RAW DATA Block Start

-- ==== Sys2Proof/Machine/Ops.lean ====
section
/-! DEFINITION. The named operations over memory and registers: data accesses (spec/20_memory.md R43, R44, R47), the
stack (spec/46_stack.md, spec/41_branch.md R112), raising, servicing and entering an interrupt
(spec/60_exceptions.md R304 to R306), and the return from one (R307: the machine's ordinary return, R109). -/

namespace Sys2Proof.Machine

/-! ### Data accesses -/

/-- The events of `LcdProject(addr, n)` (R47): segment `addr[6:1]`, common lines from `8 * addr[7] + 4 * addr[0]`, one
event for each bit of the nibble, bit 0 first. -/
def lcdEvents (a : DataAddr) (n : Nibble) : List Event :=
  let seg := (a.extractLsb' 1 6).toNat
  let com0 := 8 * (a.extractLsb' 7 1).toNat + 4 * (a.extractLsb' 0 1).toNat
  [.lcdPin seg com0 (n.getLsbD 0), .lcdPin seg (com0 + 1) (n.getLsbD 1),
   .lcdPin seg (com0 + 2) (n.getLsbD 2), .lcdPin seg (com0 + 3) (n.getLsbD 3)]

/-- `MemRead(addr, 1)` (R43): the nibble, and the state after the read's side effect. -/
def memRead (a : DataAddr) (s : State) : Nibble × State :=
  if s.inRam a then (s.cell a, s)
  else if s.inDisplay a then (s.cell a, s)
  else if s.inIo a then ioRead a s
  else (0, s)

/-- `MemWrite(addr, 1, v)` (R44). -/
def memWrite (a : DataAddr) (n : Nibble) (s : State) : State :=
  if s.inRam a then s.setCell a n
  else if s.inDisplay a then (s.setCell a n).emit (lcdEvents a n)
  else if s.inIo a then ioWrite a n (s.setCell a n)
  else s

/-! ### The stack -/

/-- The data address of stack-pointer value `v` (R12). -/
def stackAddr (v : Octet) : DataAddr := v.setWidth 12

/-- Decrement `SP`, then write the cell it addresses (R202). -/
def pushNibble (n : Nibble) (s : State) : State :=
  let s1 := s.setSp (s.sp - 1)
  memWrite (stackAddr s1.sp) n s1

/-- Read the cell `SP` addresses (R210). The increment follows the use of the value: see `dropNibble`. -/
def readTop (s : State) : Nibble × State :=
  memRead (stackAddr s.sp) s

/-- Increment `SP` after a pop (R210). -/
def dropNibble (s : State) : State :=
  s.setSp (s.sp + 1)

/-- The address of frame cell `SP + k` under `STACK_WRAP` (R12, R112, spec/46_stack.md): reduced modulo 256 when the
stack wraps; when it does not, the sum itself, and none where that is negative (no cell is there, U3; log
entry 9). -/
def frameAddr (wrap : Bool) (sp : Octet) (k : Int) : Option DataAddr :=
  if wrap then some (stackAddr (sp + BitVec.ofInt 8 k))
  else if (sp.toNat : Int) + k < 0 then none
  else some (BitVec.ofInt 12 ((sp.toNat : Int) + k))

/-- Read a frame cell; an address that does not exist reads 0 (R42). -/
def frameRead (a : Option DataAddr) (s : State) : Nibble × State :=
  match a with
  | some a => memRead a s
  | none => (0, s)

/-- Write a frame cell; a write to an address that does not exist is dropped (R42). -/
def frameWrite (a : Option DataAddr) (n : Nibble) (s : State) : State :=
  match a with
  | some a => memWrite a n s
  | none => s

/-- `PushPC(ra)` (R112): the page nibble, the high and the low step nibble go to the cells `SP-1`, `SP-2`, `SP-3`, in
that order; the bank bit is not saved; `SP` goes down by 3 modulo 256. -/
def pushPC (ra : CodeAddr) (s : State) : State :=
  let w := s.params.stackWrap
  let s1 := frameWrite (frameAddr w s.sp (-1)) (ra.extractLsb' 8 4) s
  let s2 := frameWrite (frameAddr w s.sp (-2)) (ra.extractLsb' 4 4) s1
  let s3 := frameWrite (frameAddr w s.sp (-3)) (ra.extractLsb' 0 4) s2
  s3.setSp (s.sp - 3)

/-- `PopPC()` (R112): low step nibble, high step nibble, page nibble from the cells `SP`, `SP+1`, `SP+2`; the bank bit is
that of the `PC` of the returning instruction; `SP` goes up by 3 modulo 256. -/
def popPC (s : State) : CodeAddr × State :=
  let w := s.params.stackWrap
  let lo := frameRead (frameAddr w s.sp 0) s
  let hi := frameRead (frameAddr w s.sp 1) lo.2
  let pg := frameRead (frameAddr w s.sp 2) hi.2
  (codeAddrOf (pcBank s.pc) pg.1 (hi.1 ++ lo.1), pg.2.setSp (s.sp + 3))

/-! ### Calls and returns (R113) -/

/-- Call-class bookkeeping of `call_depth`. -/
def State.deeper (s : State) : State := s.setCallDepth (s.callDepth + 1)

/-- Return-class bookkeeping of `call_depth`. -/
def State.shallower (s : State) : State := s.setCallDepth (s.callDepth - 1)

/-- The return shared by `RET`, `RETS` and `RETD`, and so by every interrupt handler (R109, R307): pop the return address,
step over `skip` further words, and count the return. -/
def returnFromCall (skip : CodeAddr) (s : State) : State :=
  let p := popPC s
  (p.2.setNextPc (p.1 + skip)).shallower

/-- The call shared by `CALL` and `CALZ` (R107, R108): push `PC + 1`, go to the target, count the call. -/
def callTo (target : CodeAddr) (s : State) : State :=
  ((pushPC (s.pc + 1) s).setNextPc target).deeper

/-! ### Interrupts -/

/-- `GenerateInterrupt(s, b)` (R304): set the factor bit; latch `triggered` if the same mask bit is set. -/
def generateInterrupt (i : SlotId) (b : BitVec 2) (s : State) : State :=
  let s1 := s.setFactor i ((s.slots.get i).factor ||| (1#4 <<< b.toNat))
  if (s.slots.get i).mask.getLsbD b.toNat then s1.setTriggered i true else s1

/-- The step values of the six vectors, all in page 1 (R19). -/
def vectorStep : SlotId → Octet
  | .progTimer => 0x0C
  | .serial => 0x0A
  | .k1Pins => 0x08
  | .k0Pins => 0x06
  | .stopwatch => 0x04
  | .clockTimer => 0x02

/-- The tick cost of an interrupt entry (R306, R360). -/
def entryTicks : Nat := 12

/-- TAKING AN INTERRUPT, `Enter(s)` (R306): push the committed `PC`, clear `I`, set `NP` to page 1 of its own bank, go to
the slot's vector in page 1 of the current bank, count the call, add 12 ticks, clear the latch. `F`, `factor` and
`mask` are not saved and not changed but for `I`. -/
def enterInterrupt (i : SlotId) (s : State) : State :=
  let s1 := (pushPC s.pc s).setI false
  let s2 := s1.setNp (bankPageOf (npBank s1.np) 1)
  let s3 := s2.setPc (codeAddrOf (pcBank s2.pc) 1 (vectorStep i))
  let s4 := s3.deeper
  (s4.setTicks (s4.ticks + entryTicks)).setTriggered i false

/-- Enter a slot if it is triggered (R305). -/
def enterIfTriggered (s : State) (i : SlotId) : State :=
  if (s.slots.get i).triggered then enterInterrupt i s else s

/-- The six slots in the order they are serviced (R19, R305). -/
def slotOrder : List SlotId :=
  [.progTimer, .serial, .k1Pins, .k0Pins, .stopwatch, .clockTimer]

/-- `ProcessInterrupts()` (R305): every triggered slot is entered, in slot order; `I` is not tested again (D33). -/
def processInterrupts (s : State) : State :=
  slotOrder.foldl enterIfTriggered s

end Sys2Proof.Machine
end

RAW DATA Block End

WHAT TO PRODUCE.
A faithful retyping of every entry above is the task.

EXERCISE ANSWER.
-- ==== Sys2Proof/Machine/Ops.lean ====
section
/-! DEFINITION. The named operations over memory and registers: data accesses (spec/20_memory.md R43, R44, R47), the
stack (spec/46_stack.md, spec/41_branch.md R112), raising, servicing and entering an interrupt
(spec/60_exceptions.md R304 to R306), and the return from one (R307: the machine's ordinary return, R109). -/

namespace Sys2Proof.Machine

/-! ### Data accesses -/

/-- The events of `LcdProject(addr, n)` (R47): segment `addr[6:1]`, common lines from `8 * addr[7] + 4 * addr[0]`, one
event for each bit of the nibble, bit 0 first. -/
def lcdEvents (a : DataAddr) (n : Nibble) : List Event :=
  let seg := (a.extractLsb' 1 6).toNat
  let com0 := 8 * (a.extractLsb' 7 1).toNat + 4 * (a.extractLsb' 0 1).toNat
  [.lcdPin seg com0 (n.getLsbD 0), .lcdPin seg (com0 + 1) (n.getLsbD 1),
   .lcdPin seg (com0 + 2) (n.getLsbD 2), .lcdPin seg (com0 + 3) (n.getLsbD 3)]

/-- `MemRead(addr, 1)` (R43): the nibble, and the state after the read's side effect. -/
def memRead (a : DataAddr) (s : State) : Nibble × State :=
  if s.inRam a then (s.cell a, s)
  else if s.inDisplay a then (s.cell a, s)
  else if s.inIo a then ioRead a s
  else (0, s)

/-- `MemWrite(addr, 1, v)` (R44). -/
def memWrite (a : DataAddr) (n : Nibble) (s : State) : State :=
  if s.inRam a then s.setCell a n
  else if s.inDisplay a then (s.setCell a n).emit (lcdEvents a n)
  else if s.inIo a then ioWrite a n (s.setCell a n)
  else s

/-! ### The stack -/

/-- The data address of stack-pointer value `v` (R12). -/
def stackAddr (v : Octet) : DataAddr := v.setWidth 12

/-- Decrement `SP`, then write the cell it addresses (R202). -/
def pushNibble (n : Nibble) (s : State) : State :=
  let s1 := s.setSp (s.sp - 1)
  memWrite (stackAddr s1.sp) n s1

/-- Read the cell `SP` addresses (R210). The increment follows the use of the value: see `dropNibble`. -/
def readTop (s : State) : Nibble × State :=
  memRead (stackAddr s.sp) s

/-- Increment `SP` after a pop (R210). -/
def dropNibble (s : State) : State :=
  s.setSp (s.sp + 1)

/-- The address of frame cell `SP + k` under `STACK_WRAP` (R12, R112, spec/46_stack.md): reduced modulo 256 when the
stack wraps; when it does not, the sum itself, and none where that is negative (no cell is there, U3; log
entry 9). -/
def frameAddr (wrap : Bool) (sp : Octet) (k : Int) : Option DataAddr :=
  if wrap then some (stackAddr (sp + BitVec.ofInt 8 k))
  else if (sp.toNat : Int) + k < 0 then none
  else some (BitVec.ofInt 12 ((sp.toNat : Int) + k))

/-- Read a frame cell; an address that does not exist reads 0 (R42). -/
def frameRead (a : Option DataAddr) (s : State) : Nibble × State :=
  match a with
  | some a => memRead a s
  | none => (0, s)

/-- Write a frame cell; a write to an address that does not exist is dropped (R42). -/
def frameWrite (a : Option DataAddr) (n : Nibble) (s : State) : State :=
  match a with
  | some a => memWrite a n s
  | none => s

/-- `PushPC(ra)` (R112): the page nibble, the high and the low step nibble go to the cells `SP-1`, `SP-2`, `SP-3`, in
that order; the bank bit is not saved; `SP` goes down by 3 modulo 256. -/
def pushPC (ra : CodeAddr) (s : State) : State :=
  let w := s.params.stackWrap
  let s1 := frameWrite (frameAddr w s.sp (-1)) (ra.extractLsb' 8 4) s
  let s2 := frameWrite (frameAddr w s.sp (-2)) (ra.extractLsb' 4 4) s1
  let s3 := frameWrite (frameAddr w s.sp (-3)) (ra.extractLsb' 0 4) s2
  s3.setSp (s.sp - 3)

/-- `PopPC()` (R112): low step nibble, high step nibble, page nibble from the cells `SP`, `SP+1`, `SP+2`; the bank bit is
that of the `PC` of the returning instruction; `SP` goes up by 3 modulo 256. -/
def popPC (s : State) : CodeAddr × State :=
  let w := s.params.stackWrap
  let lo := frameRead (frameAddr w s.sp 0) s
  let hi := frameRead (frameAddr w s.sp 1) lo.2
  let pg := frameRead (frameAddr w s.sp 2) hi.2
  (codeAddrOf (pcBank s.pc) pg.1 (hi.1 ++ lo.1), pg.2.setSp (s.sp + 3))

/-! ### Calls and returns (R113) -/

/-- Call-class bookkeeping of `call_depth`. -/
def State.deeper (s : State) : State := s.setCallDepth (s.callDepth + 1)

/-- Return-class bookkeeping of `call_depth`. -/
def State.shallower (s : State) : State := s.setCallDepth (s.callDepth - 1)

/-- The return shared by `RET`, `RETS` and `RETD`, and so by every interrupt handler (R109, R307): pop the return address,
step over `skip` further words, and count the return. -/
def returnFromCall (skip : CodeAddr) (s : State) : State :=
  let p := popPC s
  (p.2.setNextPc (p.1 + skip)).shallower

/-- The call shared by `CALL` and `CALZ` (R107, R108): push `PC + 1`, go to the target, count the call. -/
def callTo (target : CodeAddr) (s : State) : State :=
  ((pushPC (s.pc + 1) s).setNextPc target).deeper

/-! ### Interrupts -/

/-- `GenerateInterrupt(s, b)` (R304): set the factor bit; latch `triggered` if the same mask bit is set. -/
def generateInterrupt (i : SlotId) (b : BitVec 2) (s : State) : State :=
  let s1 := s.setFactor i ((s.slots.get i).factor ||| (1#4 <<< b.toNat))
  if (s.slots.get i).mask.getLsbD b.toNat then s1.setTriggered i true else s1

/-- The step values of the six vectors, all in page 1 (R19). -/
def vectorStep : SlotId → Octet
  | .progTimer => 0x0C
  | .serial => 0x0A
  | .k1Pins => 0x08
  | .k0Pins => 0x06
  | .stopwatch => 0x04
  | .clockTimer => 0x02

/-- The tick cost of an interrupt entry (R306, R360). -/
def entryTicks : Nat := 12

/-- TAKING AN INTERRUPT, `Enter(s)` (R306): push the committed `PC`, clear `I`, set `NP` to page 1 of its own bank, go to
the slot's vector in page 1 of the current bank, count the call, add 12 ticks, clear the latch. `F`, `factor` and
`mask` are not saved and not changed but for `I`. -/
def enterInterrupt (i : SlotId) (s : State) : State :=
  let s1 := (pushPC s.pc s).setI false
  let s2 := s1.setNp (bankPageOf (npBank s1.np) 1)
  let s3 := s2.setPc (codeAddrOf (pcBank s2.pc) 1 (vectorStep i))
  let s4 := s3.deeper
  (s4.setTicks (s4.ticks + entryTicks)).setTriggered i false

/-- Enter a slot if it is triggered (R305). -/
def enterIfTriggered (s : State) (i : SlotId) : State :=
  if (s.slots.get i).triggered then enterInterrupt i s else s

/-- The six slots in the order they are serviced (R19, R305). -/
def slotOrder : List SlotId :=
  [.progTimer, .serial, .k1Pins, .k0Pins, .stopwatch, .clockTimer]

/-- `ProcessInterrupts()` (R305): every triggered slot is entered, in slot order; `I` is not tested again (D33). -/
def processInterrupts (s : State) : State :=
  slotOrder.foldl enterIfTriggered s

end Sys2Proof.Machine
end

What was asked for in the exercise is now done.